To summarize, this paper makes the following contributions:
• We show via a case study that a baseline approach that restores files in alphabetical order incurs extremely high delay time, and hence significantly affects users’ experience on foreground operations.
• We propose three restoration approaches to schedule the restore sequence of files based on historical access patterns.
• We design and implement Histore, a backup system that equips the three approaches to improve users’ experience in online backup restore.
• We conduct extensive trace-driven experiments to evaluate Histore using two datasets. We show that all three proposed approaches can reduce users’ delay by 4
2 Background, Problem and Access Patterns
Background. We focus on backup workloads [17,18]. Specifically, we consider a backup as a complete copy of the primary data snapshotted from users’ home directories or application states. Users periodically generate backups and store them in a storage system in order to protect their data against disasters, accidents, or malicious actions. Specifically, old backups can be restored either online or offline. That is, operate after complete restoration or operate while restoring. This paper focuses on online backup restore, which is widely deployed in existing cloud backup services [19]. It allows users to recover backups in the background while performing file operations in the foreground. Considering that backup restore often takes a long time [6], online restore significantly reduces the downtime since users can operate on the already restored files of the backup even if the whole backup is still under recovery.
One critical requirement for online restoration is to minimize user-perceived performance degradation of the foreground operations. Specifically, online restore recovers backups gradually in the background and needs to ensure that the operating files in the foreground have already been restored, in order to hide the performance degradation from the users.

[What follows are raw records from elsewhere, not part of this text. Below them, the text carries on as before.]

-- ==== Sys2Proof/Machine/Translate.lean ====
section
/-! DEFINITION. Machine/Translate.lean: address translation and windows (R213–R222, R224, R226–R229), and accesses by
device VA. -/

namespace Sys2Proof.Machine

/-! ## Entries (R214–R217) -/

def teValid (e : Nat) : Bool := bit e 63
def teLeaf (e : Nat) : Bool := bit e 62
def teRd (e : Nat) : Bool := bit e 61
def teWr (e : Nat) : Bool := bit e 60
def teType (e : Nat) : Nat := bits e 59 58
def teCache (e : Nat) : Nat := bits e 57 56
def teLovr (e : Nat) : Bool := bit e 55
def teLabel (e : Nat) : Nat := bits e 54 51
def teSet (e : Nat) : Nat := bits e 43 38
def teOff (e : Nat) : Nat := bits e 35 0

/-- The page size of a leaf at a level (R213). -/
def pageSize (level : Nat) : Nat := if level = 1 then 2 ^ 30 else if level = 2 then 2 ^ 21 else 2 ^ 16

/-- The VA bits that index a table of a level (R213). -/
def tableIndex (level va : Nat) : Nat :=
  match level with
  | 0 => bits va 47 39
  | 1 => bits va 38 30
  | 2 => bits va 29 21
  | _ => bits va 20 16

/-- A label is permitted to cuvee c (R200). -/
def State.permits (s : State) (c l : Nat) : Bool := (s.num 0x5011 c).testBit l

/-- R217. -/
def State.entryMalformed (s : State) (c level e : Nat) : Bool :=
  let base := bits e 50 44 != 0 || teType e == 3 || (teLeaf e && level == 0) || (!teLeaf e && level == 3) ||
    (!teLovr e && teLabel e != 0) || (teLovr e && !s.permits c (teLabel e))
  base ||
    if !teLeaf e then
      teType e != 0 || teCache e != 0 || teLovr e || bits e 37 36 != 0 ||
        teOff e % (if level = 2 then 256 else 4096) != 0
    else match teType e with
      | 0 => bits e 37 36 != 0 || teOff e % pageSize level != 0
      | 1 => teCache e != 0 || bits e 37 0 != 0
      | _ => teCache e != 0 || bits e 35 0 != 0

/-- The result of a walk before pseudo-channel resolution (R219): level, leaf, and the permissions of the whole path. -/
structure Leaf where
  level : Nat
  entry : Nat
  rd    : Bool
  wr    : Bool
deriving DecidableEq, Repr, Inhabited

/-- The place of a table entry in memory: pseudo-channel and byte offset. -/
def State.entryPlace (s : State) (c set off level va : Nat) : Option (Nat × Nat) :=
  s.resolveSet c set (off + 8 * tableIndex level va)

/-- Walk the levels listed from the table at (set, off) (R213–R217): a leaf, or the fault kind of R224. -/
def State.walkLevels (s : State) (c va : Nat) : List Nat → Nat → Nat → Bool → Bool → Except Nat Leaf
  | [], _, _, _, _ => .error 4
  | lv :: rest, set, off, rd, wr =>
    match s.entryPlace c set off lv va with
    | none => .error 5
    | some (k, o) =>
      if (s.pc k).poisoned.contains (o / 32) then .error 7
      else
        let e := ofBytes (s.hbmRead k o 8)
        if !teValid e then .error 1
        else if s.entryMalformed c lv e then .error 4
        else if teLeaf e then .ok ⟨lv, e, rd && teRd e, wr && teWr e⟩
        else s.walkLevels c va rest (teSet e) (teOff e) (rd && teRd e) (wr && teWr e)

/-- A whole walk from TranslationRoot (R213, R224). -/
def State.walk (s : State) (c va : Nat) : Except Nat Leaf :=
  let root := s.num 0x5040 c
  if !bit root 63 || 2 ^ 48 ≤ va then .error 1
  else s.walkLevels c va [0, 1, 2, 3] (teSet root) (teOff root) true true

/-- The table entries that a walk reads, in order, for the traffic it makes: it stops at a leaf, and at an entry that is
poisoned, invalid or malformed (R217, R221). -/
def State.walkPlaces (s : State) (c va : Nat) : List Nat → Nat → Nat → List (Nat × Nat)
  | [], _, _ => []
  | lv :: rest, set, off =>
    match s.entryPlace c set off lv va with
    | none => []
    | some (k, o) =>
      let e := ofBytes (s.hbmRead k o 8)
      let on := !(s.pc k).poisoned.contains (o / 32) && teValid e && !s.entryMalformed c lv e && !teLeaf e
      (k, o) :: if on then s.walkPlaces c va rest (teSet e) (teOff e) else []

/-- A walk with its table READs (R221): they use WalkLabel, allocate under NORMAL, and are sampled as every READ is (R201).
Counter `k` of TranslationCounters rises: 0 demand, 1 prefetch. DESIGN CHOICE (log 75). -/
def State.walkCounted (s : State) (c va k : Nat) : Except Nat Leaf × State :=
  let root := s.num 0x5040 c
  let r := s.walk c va
  let places := if bit root 63 then s.walkPlaces c va [0, 1, 2, 3] (teSet root) (teOff root) else []
  let s := s.each places fun s p =>
    let l := s.num 0x5046 c
    (s.memTraffic p.1 p.2 8 c l 0 false).openSample p.1 l
  (r, s.updCuvee c fun v => { v with xCounters := bump 64 v.xCounters k 1 })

However, to our knowledge, existing approaches (Section 6) focus on improving the overall restore speed, yet none of them are aware of minimizing user-perceived performance degradation. We establish a theoretical restore model (in contrast, we evaluate the practical online restore performance based on real-world access patterns in Section 5) to characterize the availability of users’ foreground operations in the online restore procedure, and justify the problem based on the real-world file access trace collected by ourselves.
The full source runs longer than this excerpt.